Chapter 1

Kakek bernama Kim Seokjin tinggal di Korea Selatan, Gwacheon. Kakek Seokjin sudah ditinggal sang istri 10 tahun lalu jadi sekarang tinggal bersama anak pertamanya dan cucunya. Diumurnya 70 kakek Seokjin tidak bermalas – malasan, setiap pagi dirinya dengan kakek yang lain berjoging bersama, mengikuti senam bila diselenggarakan ditaman dekat rumahnya.

Walau umurnya tidak muda lagi kakek Seokjin tetap ingat gerakkan bela diri yang pernah ia ikuti dulu, daya ingat kakek Seokjin masih seperti muda dulu walaupun keriput dan uban kakek Seokjin tak pernah mempraktekkan gaya bela dirinya pada cucunya yang selalu minta dilatih bela diri takut encok bersarang pada pinggangnya kambuh.

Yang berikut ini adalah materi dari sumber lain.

/-- A queue pair (R27). -/
structure Queue where
  state       : QState := .disabled -- STATE, 2 bits; 02 R37, R41; reset DISABLED
  dbRange     : Bool := false       -- DB_RANGE; 02 R37, R39; reset 0
  sqBase      : BitVec 64 := 0      -- SQ_BASE, offset in the HDM-DB window; 02 R33, 17 R613; reset 0
  cqBase      : BitVec 64 := 0      -- CQ_BASE, host address; 02 R33, 17 R613; reset 0
  sqLog2      : Nat := 0            -- SQ_LOG2 6-16; 02 R33; reset 0 (DESIGN CHOICE, log 3)
  cqLog2      : Nat := 0            -- CQ_LOG2 6-16; 02 R33; reset 0 (DESIGN CHOICE, log 3)
  partition   : Option Nat := none  -- PARTITION; none for queue 0; 02 R32; reset none
  weight      : Nat := 1            -- WEIGHT 1-16; 02 R33, R35; reset 1 (queue 0: 17 R613)
  retainLog2  : Nat := 10           -- RETAIN_LOG2 10-16; 02 R33, R62; reset 10 (queue 0: 17 R613)
  msix        : BitVec 16 := 0      -- MSIX_VECTOR; 02 R33; reset 0
  maxInflight : Nat := 1            -- MAX_INFLIGHT 1-1024; 02 R33; reset 1 (DESIGN CHOICE, log 3)
  slotLog2    : Nat := 12           -- SLOT_LOG2 12-20; 02 R33; reset 12 (DESIGN CHOICE, log 3)
  slotCount   : Nat := 0            -- SLOT_COUNT 0-4096; 02 R33; reset 0
  sqHead      : Nat := 0            -- SQ_HEAD, 16 bits; 02 R37; reset 0
  sqTail      : Nat := 0            -- last accepted SQ_TAIL, 16 bits; 02 R39; reset 0
  subs        : List (Nat × Nat) := [] -- submitted entries not yet read, by doorbell write: (entries, arrival h-cycle); 02 R39, R63; reset empty
  cqHead      : Nat := 0            -- CQ_HEAD, 16 bits; 02 R37; reset 0
  cqTail      : Nat := 0            -- index of the next record the part writes; 02 R40; reset 0
  nextDevSeq  : BitVec 32 := 0      -- NEXT_DEV_SEQ; 02 R38; reset 0
  expHostSeq  : BitVec 32 := 0      -- EXP_HOST_SEQ; 02 R38, R57; reset 0
  log         : List Rec := []      -- retention log, oldest first; 02 R62; reset empty
  finals      : List (BitVec 32 × BitVec 32) := [] -- (host sequence, device sequence) of the consuming final records the log still holds; 02 R59; reset empty
  hold        : List QRec := []     -- hold buffer, oldest first; 02 R42; reset empty
  waiting     : List QRec := []     -- records that wait unnumbered for room, in the order they became ready; 02 R650; reset empty
  replay      : Option Replay := none -- the REPLAY or REBIND being written; 02 R76, R77; reset none
  slots       : SMap Slot := []     -- result slots by index; 02 R68; reset empty
  frames      : List Nat := []      -- frames of its log and slots; 02 R647; reset none
  charged     : Nat := 0            -- bytes charged to its partition for them; 02 R647; reset 0
  destroyCid  : Option Nat := none  -- the QUEUE.DESTROY that drains the queue; 02 R43, R645; reset none
  roundLeft   : Nat := 0            -- commands the arbiter may still take in this round; 02 R35; reset 0
  deriving DecidableEq, Repr

/-- The final record a command has prepared: R54, R52. -/
structure Done where
  status  : BitVec 16        -- 02 R55
  detail  : BitVec 16        -- 02 R52
  result  : BitVec 160       -- 02 R52
  slotOut : Option (List Byte) -- what the command writes to its result slot, when it wrote a result; 02 R69
  at_     : Nat              -- the h-cycle at which the effect was complete; 02 R64
  deriving DecidableEq, Repr

/-- Stages of a command in flight (R48 to R51, the stage table). -/
inductive CmdPhase where
  | admitted | running | done
  deriving DecidableEq, Repr

/-- A command in flight: consumed, admitted, without its final record. -/
structure Cmd where
  queue     : Nat           -- queue pair it was fetched from; 02 R44
  hdr       : List Byte     -- the 64 header bytes; 02 R44
  payload   : List Byte     -- the payload; 02 R44
  arrival   : Nat           -- h-cycle of the doorbell write that submitted its header entry; 02 R63
  phase     : CmdPhase      -- stage; 02 R48
  entry     : List Byte     -- its command table entry as it was when admitted; 02 R50
  tstate    : Nat           -- present state of the command table entry, 15 DONE; 02 R49
  guarantee : Option Nat    -- latest completion it was admitted with, in h-cycles; none: unbounded; 02 R65
  throttled : Bool          -- the part throttled for temperature while it ran; 02 R66
  bmeStall  : Bool          -- it waited while Bus Master Enable was clear; 02 R66, 17 R617
  bmeFrom   : Option Nat := none -- h-cycle since which it waits for Bus Master Enable; 17 R617
  bmeFor    : Nat := 0      -- h-cycles it waited for Bus Master Enable before; 02 R66, 17 R617
  progress  : Nat           -- work done so far, in the units of its opcode; 02 R54
  errAddr   : Nat := 0      -- the host address of the read that failed; 17 R618
  hostErr   : Bool := false -- a host read of it failed; 17 R618
  fin       : Option Done   -- its final record once its effect is complete; 02 R54
  flags     : BitVec 32 := 0 -- numeric flags of its pieces so far, in the layout of AFLAGS; 07 R283
  count     : Nat := 0      -- what its pieces have counted so far; 07 R290, R298
  frames    : List Nat := [] -- frames reserved for it at admission, in page order; 07 R267, 02 R647
  pool      : List Nat := [] -- pool pages reserved for it at admission; 07 R273
  charged   : Nat := 0      -- bytes charged for what it has reserved; 07 R648
  part      : Nat := 0      -- the partition charged; 07 R648
  snap      : Option Slot := none -- RESULT.READ: the slot as it reads it; 02 R72
  moved     : Nat := 0      -- h-cycles by which its deadline instant has moved; 11 R434
  info      : List Nat := [] -- what its family keeps of it between steps: the definition of the family says what; 02 R48
  deriving DecidableEq, Repr

/-- The tag of an accumulator tile (R135). -/
structure Tag where
  lo     : Nat := 0      -- LO, 20 bits; 04 R135; reset 0
  hi     : Nat := 0      -- HI, 21 bits; 04 R135; reset 0
  nchunk : Nat := 0      -- NCHUNK, 20 bits; 04 R135; reset 0
  valid  : Bool := false -- VALID; 04 R135; reset 0
  nf     : Bool := false -- NF; 04 R135; reset 0
  mode   : Nat := 0      -- MODE, 3 bits; 04 R135; reset 0
  group  : Nat := 0      -- GROUP, 2 bits; 04 R135; reset 0
  chlog  : Nat := 0      -- CHLOG, 4 bits; 04 R135; reset 0
  kpos   : Nat := 0      -- KPOS, 15 bits; 04 R135; reset 0
  klast  : Nat := 0      -- KLAST, 15 bits; 04 R135; reset 0
  deriving DecidableEq, Repr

Hidup kakek Seokjin berjalan manis 10 tahun ini bersama anak dan cucunya mungkin tidak untuk hari ini.

Diruang tengah keluarga Kim, kakek Seokjin mendengar percecokkan antara anak dan menantunya tentang dirinya untuk dikirimkan ke panti jompo. Apa ia merepotkan untuk mereka? Apa mereka tak membutuhkan dirinya dirumah ini? Apa mereka membencinya? Pertanyaan – pertanyaan itu terus menglayang diotaknya beberapa hari ini. Tapi kakek Seokjin tidak mau tinggal dipanti jompo, ia masih ingin bermain dengan cucunya yang lucu – lucu itu, berjalan – jalan ditaman bersama teman – temannya dan lain sebagainya.

Kakek Seokjin berjalan menjauh dari rumahnya tanpa diketahui oleh anak dan menantunya. Ia sedih mendengar pertengkaran mereka karenanya. Malam semakin larut didaerah jalan raya Gwacheon, kakek Seokjin terus berjalan tanpa tahu arah kemana ia pergi sampai pada sebuah studio foto yang tak sengaja ia lihat diseberang jalan.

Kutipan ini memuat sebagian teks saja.